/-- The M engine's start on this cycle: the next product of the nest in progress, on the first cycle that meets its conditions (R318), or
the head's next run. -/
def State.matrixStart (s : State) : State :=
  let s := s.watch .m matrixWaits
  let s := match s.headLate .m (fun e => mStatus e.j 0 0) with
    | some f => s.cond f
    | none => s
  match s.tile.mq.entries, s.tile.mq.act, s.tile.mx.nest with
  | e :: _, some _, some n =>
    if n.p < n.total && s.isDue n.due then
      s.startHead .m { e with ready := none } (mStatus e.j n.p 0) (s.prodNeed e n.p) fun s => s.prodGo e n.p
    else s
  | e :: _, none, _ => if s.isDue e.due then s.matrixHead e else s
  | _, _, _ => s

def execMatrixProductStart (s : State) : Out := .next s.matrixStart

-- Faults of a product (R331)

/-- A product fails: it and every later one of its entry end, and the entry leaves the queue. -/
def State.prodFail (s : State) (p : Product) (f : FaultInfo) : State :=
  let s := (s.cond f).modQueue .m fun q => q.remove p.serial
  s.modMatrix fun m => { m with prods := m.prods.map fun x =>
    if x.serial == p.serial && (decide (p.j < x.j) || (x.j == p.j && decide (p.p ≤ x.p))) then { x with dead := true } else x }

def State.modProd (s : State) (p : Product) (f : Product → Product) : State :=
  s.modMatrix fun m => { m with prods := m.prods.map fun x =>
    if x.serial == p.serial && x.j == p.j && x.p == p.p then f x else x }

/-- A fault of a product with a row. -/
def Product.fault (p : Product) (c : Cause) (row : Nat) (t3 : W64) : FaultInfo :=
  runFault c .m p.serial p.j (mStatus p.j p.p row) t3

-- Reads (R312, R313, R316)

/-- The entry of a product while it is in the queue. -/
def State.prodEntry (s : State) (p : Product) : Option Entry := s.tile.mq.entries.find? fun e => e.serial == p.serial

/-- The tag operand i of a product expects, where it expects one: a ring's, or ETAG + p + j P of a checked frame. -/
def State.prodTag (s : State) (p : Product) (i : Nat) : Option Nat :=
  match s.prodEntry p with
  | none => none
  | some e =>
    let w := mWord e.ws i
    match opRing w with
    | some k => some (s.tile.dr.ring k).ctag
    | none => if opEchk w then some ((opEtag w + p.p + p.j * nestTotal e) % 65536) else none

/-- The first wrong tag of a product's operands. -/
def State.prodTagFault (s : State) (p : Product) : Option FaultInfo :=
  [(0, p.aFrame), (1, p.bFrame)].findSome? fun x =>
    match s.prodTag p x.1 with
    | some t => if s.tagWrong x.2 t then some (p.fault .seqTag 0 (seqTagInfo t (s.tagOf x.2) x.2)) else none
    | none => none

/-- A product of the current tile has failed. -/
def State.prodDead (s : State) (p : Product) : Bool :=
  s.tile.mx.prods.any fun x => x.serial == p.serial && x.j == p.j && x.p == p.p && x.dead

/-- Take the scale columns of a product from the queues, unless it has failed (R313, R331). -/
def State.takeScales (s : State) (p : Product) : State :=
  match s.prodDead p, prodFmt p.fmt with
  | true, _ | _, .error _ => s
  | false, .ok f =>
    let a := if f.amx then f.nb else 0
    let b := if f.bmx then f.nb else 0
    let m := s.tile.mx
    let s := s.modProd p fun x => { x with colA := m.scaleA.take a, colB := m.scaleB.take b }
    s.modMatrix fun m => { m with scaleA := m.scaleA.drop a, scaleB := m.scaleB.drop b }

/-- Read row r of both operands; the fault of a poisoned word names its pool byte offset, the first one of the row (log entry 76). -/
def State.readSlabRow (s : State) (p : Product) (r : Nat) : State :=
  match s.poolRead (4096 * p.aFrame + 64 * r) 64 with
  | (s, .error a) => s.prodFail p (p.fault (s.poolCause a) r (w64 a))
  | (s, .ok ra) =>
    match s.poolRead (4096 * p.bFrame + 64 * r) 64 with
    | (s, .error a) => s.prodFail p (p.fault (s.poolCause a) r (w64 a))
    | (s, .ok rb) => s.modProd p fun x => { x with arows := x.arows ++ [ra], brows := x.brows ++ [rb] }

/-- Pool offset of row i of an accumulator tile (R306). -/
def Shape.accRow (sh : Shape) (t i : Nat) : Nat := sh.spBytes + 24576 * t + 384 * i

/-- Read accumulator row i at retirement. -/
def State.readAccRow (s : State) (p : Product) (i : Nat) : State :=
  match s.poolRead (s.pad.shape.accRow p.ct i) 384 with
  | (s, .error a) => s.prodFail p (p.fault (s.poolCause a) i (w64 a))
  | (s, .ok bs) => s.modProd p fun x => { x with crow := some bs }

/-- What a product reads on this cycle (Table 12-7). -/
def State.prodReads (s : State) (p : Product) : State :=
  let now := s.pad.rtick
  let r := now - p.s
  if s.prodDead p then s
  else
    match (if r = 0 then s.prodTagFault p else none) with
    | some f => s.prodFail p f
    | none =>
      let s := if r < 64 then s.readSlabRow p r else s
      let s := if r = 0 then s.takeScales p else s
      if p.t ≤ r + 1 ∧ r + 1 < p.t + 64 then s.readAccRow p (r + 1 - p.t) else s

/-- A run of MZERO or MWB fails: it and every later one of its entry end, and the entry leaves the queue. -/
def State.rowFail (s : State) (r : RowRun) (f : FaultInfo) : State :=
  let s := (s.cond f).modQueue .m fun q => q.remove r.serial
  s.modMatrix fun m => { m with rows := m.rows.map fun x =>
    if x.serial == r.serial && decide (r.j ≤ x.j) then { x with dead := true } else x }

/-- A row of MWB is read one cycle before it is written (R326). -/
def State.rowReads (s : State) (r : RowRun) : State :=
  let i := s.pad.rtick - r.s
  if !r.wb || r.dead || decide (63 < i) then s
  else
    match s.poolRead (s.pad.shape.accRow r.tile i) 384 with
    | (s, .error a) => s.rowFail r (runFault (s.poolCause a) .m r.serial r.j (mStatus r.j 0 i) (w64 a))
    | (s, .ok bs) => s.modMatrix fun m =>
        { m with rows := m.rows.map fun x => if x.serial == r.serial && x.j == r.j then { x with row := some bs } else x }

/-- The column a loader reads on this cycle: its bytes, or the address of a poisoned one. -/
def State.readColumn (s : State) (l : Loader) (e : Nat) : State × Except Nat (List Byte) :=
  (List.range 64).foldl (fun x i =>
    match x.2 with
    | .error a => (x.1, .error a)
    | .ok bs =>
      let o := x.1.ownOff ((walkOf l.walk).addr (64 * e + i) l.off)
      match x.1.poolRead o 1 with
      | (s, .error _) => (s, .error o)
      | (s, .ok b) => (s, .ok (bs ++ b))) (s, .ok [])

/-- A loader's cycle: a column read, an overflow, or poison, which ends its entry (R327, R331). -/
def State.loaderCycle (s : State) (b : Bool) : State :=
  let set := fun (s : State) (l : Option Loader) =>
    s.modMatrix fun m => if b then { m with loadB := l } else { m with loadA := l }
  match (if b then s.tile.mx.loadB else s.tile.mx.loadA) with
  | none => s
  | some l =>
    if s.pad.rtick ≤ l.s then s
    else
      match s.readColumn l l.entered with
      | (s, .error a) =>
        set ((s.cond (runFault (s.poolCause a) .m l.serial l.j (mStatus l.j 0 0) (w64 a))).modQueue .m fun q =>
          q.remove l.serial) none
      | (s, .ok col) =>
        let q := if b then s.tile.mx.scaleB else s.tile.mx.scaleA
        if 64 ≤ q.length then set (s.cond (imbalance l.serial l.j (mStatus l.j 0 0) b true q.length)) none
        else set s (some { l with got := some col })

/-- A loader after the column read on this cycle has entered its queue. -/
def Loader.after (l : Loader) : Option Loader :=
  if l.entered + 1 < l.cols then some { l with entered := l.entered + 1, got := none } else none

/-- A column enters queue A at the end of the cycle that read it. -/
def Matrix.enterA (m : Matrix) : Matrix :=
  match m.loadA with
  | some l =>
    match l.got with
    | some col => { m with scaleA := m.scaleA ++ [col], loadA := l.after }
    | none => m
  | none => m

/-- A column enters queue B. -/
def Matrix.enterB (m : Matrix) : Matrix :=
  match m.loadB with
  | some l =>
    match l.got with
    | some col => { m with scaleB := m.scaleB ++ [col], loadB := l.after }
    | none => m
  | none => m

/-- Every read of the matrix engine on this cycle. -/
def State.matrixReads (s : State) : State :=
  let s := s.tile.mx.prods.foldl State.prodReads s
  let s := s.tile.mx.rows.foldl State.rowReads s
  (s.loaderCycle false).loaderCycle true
┄┄┄┄┄┄
_Task requirements_
Retype exactly the span of lines from the one with "match x.1.poolRead o 1 with" through the one with "def State.matrixReads (s"; include both ends and omit the rest of the material.

_Problem solution_
      match x.1.poolRead o 1 with
      | (s, .error _) => (s, .error o)
      | (s, .ok b) => (s, .ok (bs ++ b))) (s, .ok [])

/-- A loader's cycle: a column read, an overflow, or poison, which ends its entry (R327, R331). -/
def State.loaderCycle (s : State) (b : Bool) : State :=
  let set := fun (s : State) (l : Option Loader) =>
    s.modMatrix fun m => if b then { m with loadB := l } else { m with loadA := l }
  match (if b then s.tile.mx.loadB else s.tile.mx.loadA) with
  | none => s
  | some l =>
    if s.pad.rtick ≤ l.s then s
    else
      match s.readColumn l l.entered with
      | (s, .error a) =>
        set ((s.cond (runFault (s.poolCause a) .m l.serial l.j (mStatus l.j 0 0) (w64 a))).modQueue .m fun q =>
          q.remove l.serial) none
      | (s, .ok col) =>
        let q := if b then s.tile.mx.scaleB else s.tile.mx.scaleA
        if 64 ≤ q.length then set (s.cond (imbalance l.serial l.j (mStatus l.j 0 0) b true q.length)) none
        else set s (some { l with got := some col })

/-- A loader after the column read on this cycle has entered its queue. -/
def Loader.after (l : Loader) : Option Loader :=
  if l.entered + 1 < l.cols then some { l with entered := l.entered + 1, got := none } else none

/-- A column enters queue A at the end of the cycle that read it. -/
def Matrix.enterA (m : Matrix) : Matrix :=
  match m.loadA with
  | some l =>
    match l.got with
    | some col => { m with scaleA := m.scaleA ++ [col], loadA := l.after }
    | none => m
  | none => m

/-- A column enters queue B. -/
def Matrix.enterB (m : Matrix) : Matrix :=
  match m.loadB with
  | some l =>
    match l.got with
    | some col => { m with scaleB := m.scaleB ++ [col], loadB := l.after }
    | none => m
  | none => m

/-- Every read of the matrix engine on this cycle. -/
def State.matrixReads (s : State) : State :=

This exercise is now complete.